@[simp] theorem slip_pending (s : State) (c : Nat) (l : List (Nat × Nat)) (x g : Nat) : (s.slip c l x g).pending = s.pending :=
  (congrArg State.pending (slip_unreported s c l x g) : (s.slip c l x g).unreported.pending = s.unreported.pending)
@[simp] theorem slip_freeCtr (s : State) (c : Nat) (l : List (Nat × Nat)) (x g : Nat) : (s.slip c l x g).freeCtr = s.freeCtr :=
  (congrArg State.freeCtr (slip_unreported s c l x g) : (s.slip c l x g).unreported.freeCtr = s.unreported.freeCtr)
@[simp] theorem slip_ident (s : State) (c : Nat) (l : List (Nat × Nat)) (x g : Nat) : (s.slip c l x g).ident = s.ident :=
  (congrArg State.ident (slip_unreported s c l x g) : (s.slip c l x g).unreported.ident = s.unreported.ident)
@[simp] theorem slip_power (s : State) (c : Nat) (l : List (Nat × Nat)) (x g : Nat) : (s.slip c l x g).power = s.power :=
  (congrArg State.power (slip_unreported s c l x g) : (s.slip c l x g).unreported.power = s.unreported.power)
@[simp] theorem slip_arch (s : State) (c : Nat) (l : List (Nat × Nat)) (x g : Nat) : (s.slip c l x g).arch = s.arch :=
  (congrArg State.arch (slip_unreported s c l x g) : (s.slip c l x g).unreported.arch = s.unreported.arch)
@[simp] theorem slip_night (s : State) (c : Nat) (l : List (Nat × Nat)) (x g : Nat) : (s.slip c l x g).night = s.night :=
  (congrArg State.night (slip_unreported s c l x g) : (s.slip c l x g).unreported.night = s.unreported.night)
@[simp] theorem slip_par (s : State) (c : Nat) (l : List (Nat × Nat)) (x g : Nat) : (s.slip c l x g).par = s.par :=
  (congrArg State.par (slip_unreported s c l x g) : (s.slip c l x g).unreported.par = s.unreported.par)
@[simp] theorem slip_links (s : State) (c : Nat) (l : List (Nat × Nat)) (x g : Nat) : (s.slip c l x g).links = s.links :=
  (congrArg State.links (slip_unreported s c l x g) : (s.slip c l x g).unreported.links = s.unreported.links)
@[simp] theorem slip_bricks (s : State) (c : Nat) (l : List (Nat × Nat)) (x g : Nat) : (s.slip c l x g).bricks = s.bricks :=
  (congrArg State.bricks (slip_unreported s c l x g) : (s.slip c l x g).unreported.bricks = s.unreported.bricks)
@[simp] theorem slip_rows (s : State) (c : Nat) (l : List (Nat × Nat)) (x g : Nat) : (s.slip c l x g).rows = s.rows :=
  (congrArg State.rows (slip_unreported s c l x g) : (s.slip c l x g).unreported.rows = s.unreported.rows)
@[simp] theorem slip_rails (s : State) (c : Nat) (l : List (Nat × Nat)) (x g : Nat) : (s.slip c l x g).rails = s.rails :=
  (congrArg State.rails (slip_unreported s c l x g) : (s.slip c l x g).unreported.rails = s.unreported.rails)
@[simp] theorem slip_est (s : State) (c : Nat) (l : List (Nat × Nat)) (x g : Nat) : (s.slip c l x g).est = s.est :=
  (congrArg State.est (slip_unreported s c l x g) : (s.slip c l x g).unreported.est = s.unreported.est)
@[simp] theorem slip_survey (s : State) (c : Nat) (l : List (Nat × Nat)) (x g : Nat) : (s.slip c l x g).survey = s.survey :=
  (congrArg State.survey (slip_unreported s c l x g) : (s.slip c l x g).unreported.survey = s.unreported.survey)
@[simp] theorem slip_loops (s : State) (c : Nat) (l : List (Nat × Nat)) (x g : Nat) : (s.slip c l x g).loops = s.loops :=
  (congrArg State.loops (slip_unreported s c l x g) : (s.slip c l x g).unreported.loops = s.unreported.loops)
@[simp] theorem slip_trims (s : State) (c : Nat) (l : List (Nat × Nat)) (x g : Nat) : (s.slip c l x g).trims = s.trims :=
  (congrArg State.trims (slip_unreported s c l x g) : (s.slip c l x g).unreported.trims = s.unreported.trims)
@[simp] theorem slip_steer (s : State) (c : Nat) (l : List (Nat × Nat)) (x g : Nat) : (s.slip c l x g).steer = s.steer :=
  (congrArg State.steer (slip_unreported s c l x g) : (s.slip c l x g).unreported.steer = s.unreported.steer)
@[simp] theorem slip_twin (s : State) (c : Nat) (l : List (Nat × Nat)) (x g : Nat) : (s.slip c l x g).twin = s.twin :=
  (congrArg State.twin (slip_unreported s c l x g) : (s.slip c l x g).unreported.twin = s.unreported.twin)
@[simp] theorem slip_time (s : State) (c : Nat) (l : List (Nat × Nat)) (x g : Nat) : (s.slip c l x g).time = s.time :=
  (congrArg State.time (slip_unreported s c l x g) : (s.slip c l x g).unreported.time = s.unreported.time)
@[simp] theorem slip_net (s : State) (c : Nat) (l : List (Nat × Nat)) (x g : Nat) : (s.slip c l x g).net = s.net :=
  (congrArg State.net (slip_unreported s c l x g) : (s.slip c l x g).unreported.net = s.unreported.net)
@[simp] theorem slip_bus (s : State) (c : Nat) (l : List (Nat × Nat)) (x g : Nat) : (s.slip c l x g).bus = s.bus :=
  (congrArg State.bus (slip_unreported s c l x g) : (s.slip c l x g).unreported.bus = s.unreported.bus)
@[simp] theorem slip_trs (s : State) (c : Nat) (l : List (Nat × Nat)) (x g : Nat) : (s.slip c l x g).trs = s.trs :=
  (congrArg State.trs (slip_unreported s c l x g) : (s.slip c l x g).unreported.trs = s.unreported.trs)
@[simp] theorem slip_saf (s : State) (c : Nat) (l : List (Nat × Nat)) (x g : Nat) : (s.slip c l x g).saf = s.saf :=
  (congrArg State.saf (slip_unreported s c l x g) : (s.slip c l x g).unreported.saf = s.unreported.saf)
@[simp] theorem slip_prof (s : State) (c : Nat) (l : List (Nat × Nat)) (x g : Nat) : (s.slip c l x g).prof = s.prof :=
  (congrArg State.prof (slip_unreported s c l x g) : (s.slip c l x g).unreported.prof = s.unreported.prof)
@[simp] theorem slip_modes (s : State) (c : Nat) (l : List (Nat × Nat)) (x g : Nat) : (s.slip c l x g).modes = s.modes :=
  (congrArg State.modes (slip_unreported s c l x g) : (s.slip c l x g).unreported.modes = s.unreported.modes)
@[simp] theorem slip_vault (s : State) (c : Nat) (l : List (Nat × Nat)) (x g : Nat) : (s.slip c l x g).vault = s.vault :=
  (congrArg State.vault (slip_unreported s c l x g) : (s.slip c l x g).unreported.vault = s.unreported.vault)
@[simp] theorem slip_therm (s : State) (c : Nat) (l : List (Nat × Nat)) (x g : Nat) : (s.slip c l x g).therm = s.therm :=
  (congrArg State.therm (slip_unreported s c l x g) : (s.slip c l x g).unreported.therm = s.unreported.therm)
@[simp] theorem slip_upd (s : State) (c : Nat) (l : List (Nat × Nat)) (x g : Nat) : (s.slip c l x g).upd = s.upd :=
  (congrArg State.upd (slip_unreported s c l x g) : (s.slip c l x g).unreported.upd = s.unreported.upd)
@[simp] theorem slip_age (s : State) (c : Nat) (l : List (Nat × Nat)) (x g : Nat) : (s.slip c l x g).age = s.age :=
  (congrArg State.age (slip_unreported s c l x g) : (s.slip c l x g).unreported.age = s.unreported.age)
@[simp] theorem slip_prg (s : State) (c : Nat) (l : List (Nat × Nat)) (x g : Nat) : (s.slip c l x g).prg = s.prg :=
  (congrArg State.prg (slip_unreported s c l x g) : (s.slip c l x g).unreported.prg = s.unreported.prg)

@[simp] theorem day_pending (s : State) (c a : Nat) : (s.day c a).pending = s.pending :=
  (congrArg State.pending (day_unreported s c a) : (s.day c a).unreported.pending = s.unreported.pending)
@[simp] theorem day_freeCtr (s : State) (c a : Nat) : (s.day c a).freeCtr = s.freeCtr :=
  (congrArg State.freeCtr (day_unreported s c a) : (s.day c a).unreported.freeCtr = s.unreported.freeCtr)
@[simp] theorem day_ident (s : State) (c a : Nat) : (s.day c a).ident = s.ident :=
  (congrArg State.ident (day_unreported s c a) : (s.day c a).unreported.ident = s.unreported.ident)
@[simp] theorem day_power (s : State) (c a : Nat) : (s.day c a).power = s.power :=
  (congrArg State.power (day_unreported s c a) : (s.day c a).unreported.power = s.unreported.power)
@[simp] theorem day_arch (s : State) (c a : Nat) : (s.day c a).arch = s.arch :=
  (congrArg State.arch (day_unreported s c a) : (s.day c a).unreported.arch = s.unreported.arch)
@[simp] theorem day_night (s : State) (c a : Nat) : (s.day c a).night = s.night :=
  (congrArg State.night (day_unreported s c a) : (s.day c a).unreported.night = s.unreported.night)
@[simp] theorem day_par (s : State) (c a : Nat) : (s.day c a).par = s.par :=
  (congrArg State.par (day_unreported s c a) : (s.day c a).unreported.par = s.unreported.par)
@[simp] theorem day_links (s : State) (c a : Nat) : (s.day c a).links = s.links :=
  (congrArg State.links (day_unreported s c a) : (s.day c a).unreported.links = s.unreported.links)
@[simp] theorem day_bricks (s : State) (c a : Nat) : (s.day c a).bricks = s.bricks :=
  (congrArg State.bricks (day_unreported s c a) : (s.day c a).unreported.bricks = s.unreported.bricks)
@[simp] theorem day_rows (s : State) (c a : Nat) : (s.day c a).rows = s.rows :=
  (congrArg State.rows (day_unreported s c a) : (s.day c a).unreported.rows = s.unreported.rows)
@[simp] theorem day_rails (s : State) (c a : Nat) : (s.day c a).rails = s.rails :=
  (congrArg State.rails (day_unreported s c a) : (s.day c a).unreported.rails = s.unreported.rails)
@[simp] theorem day_est (s : State) (c a : Nat) : (s.day c a).est = s.est :=
  (congrArg State.est (day_unreported s c a) : (s.day c a).unreported.est = s.unreported.est)
@[simp] theorem day_survey (s : State) (c a : Nat) : (s.day c a).survey = s.survey :=
  (congrArg State.survey (day_unreported s c a) : (s.day c a).unreported.survey = s.unreported.survey)
@[simp] theorem day_loops (s : State) (c a : Nat) : (s.day c a).loops = s.loops :=
  (congrArg State.loops (day_unreported s c a) : (s.day c a).unreported.loops = s.unreported.loops)
@[simp] theorem day_trims (s : State) (c a : Nat) : (s.day c a).trims = s.trims :=
  (congrArg State.trims (day_unreported s c a) : (s.day c a).unreported.trims = s.unreported.trims)
@[simp] theorem day_steer (s : State) (c a : Nat) : (s.day c a).steer = s.steer :=
  (congrArg State.steer (day_unreported s c a) : (s.day c a).unreported.steer = s.unreported.steer)
@[simp] theorem day_twin (s : State) (c a : Nat) : (s.day c a).twin = s.twin :=
  (congrArg State.twin (day_unreported s c a) : (s.day c a).unreported.twin = s.unreported.twin)
@[simp] theorem day_time (s : State) (c a : Nat) : (s.day c a).time = s.time :=
  (congrArg State.time (day_unreported s c a) : (s.day c a).unreported.time = s.unreported.time)
@[simp] theorem day_net (s : State) (c a : Nat) : (s.day c a).net = s.net :=
  (congrArg State.net (day_unreported s c a) : (s.day c a).unreported.net = s.unreported.net)
@[simp] theorem day_bus (s : State) (c a : Nat) : (s.day c a).bus = s.bus :=
  (congrArg State.bus (day_unreported s c a) : (s.day c a).unreported.bus = s.unreported.bus)
@[simp] theorem day_trs (s : State) (c a : Nat) : (s.day c a).trs = s.trs :=
  (congrArg State.trs (day_unreported s c a) : (s.day c a).unreported.trs = s.unreported.trs)
@[simp] theorem day_saf (s : State) (c a : Nat) : (s.day c a).saf = s.saf :=
  (congrArg State.saf (day_unreported s c a) : (s.day c a).unreported.saf = s.unreported.saf)
@[simp] theorem day_prof (s : State) (c a : Nat) : (s.day c a).prof = s.prof :=
  (congrArg State.prof (day_unreported s c a) : (s.day c a).unreported.prof = s.unreported.prof)
@[simp] theorem day_modes (s : State) (c a : Nat) : (s.day c a).modes = s.modes :=
  (congrArg State.modes (day_unreported s c a) : (s.day c a).unreported.modes = s.unreported.modes)
@[simp] theorem day_vault (s : State) (c a : Nat) : (s.day c a).vault = s.vault :=
  (congrArg State.vault (day_unreported s c a) : (s.day c a).unreported.vault = s.unreported.vault)
@[simp] theorem day_therm (s : State) (c a : Nat) : (s.day c a).therm = s.therm :=
  (congrArg State.therm (day_unreported s c a) : (s.day c a).unreported.therm = s.unreported.therm)
@[simp] theorem day_upd (s : State) (c a : Nat) : (s.day c a).upd = s.upd :=
  (congrArg State.upd (day_unreported s c a) : (s.day c a).unreported.upd = s.unreported.upd)
@[simp] theorem day_age (s : State) (c a : Nat) : (s.day c a).age = s.age :=
  (congrArg State.age (day_unreported s c a) : (s.day c a).unreported.age = s.unreported.age)
@[simp] theorem day_prg (s : State) (c a : Nat) : (s.day c a).prg = s.prg :=
  (congrArg State.prg (day_unreported s c a) : (s.day c a).unreported.prg = s.unreported.prg)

-=-=-=-=-

**Work instruction**
Nothing should be returned except the lines from the first line of the data above through the line with "theorem slip_ident (s", each one exact.

**Expected answer**
@[simp] theorem slip_pending (s : State) (c : Nat) (l : List (Nat × Nat)) (x g : Nat) : (s.slip c l x g).pending = s.pending :=
  (congrArg State.pending (slip_unreported s c l x g) : (s.slip c l x g).unreported.pending = s.unreported.pending)
@[simp] theorem slip_freeCtr (s : State) (c : Nat) (l : List (Nat × Nat)) (x g : Nat) : (s.slip c l x g).freeCtr = s.freeCtr :=
  (congrArg State.freeCtr (slip_unreported s c l x g) : (s.slip c l x g).unreported.freeCtr = s.unreported.freeCtr)
@[simp] theorem slip_ident (s : State) (c : Nat) (l : List (Nat × Nat)) (x g : Nat) : (s.slip c l x g).ident = s.ident :=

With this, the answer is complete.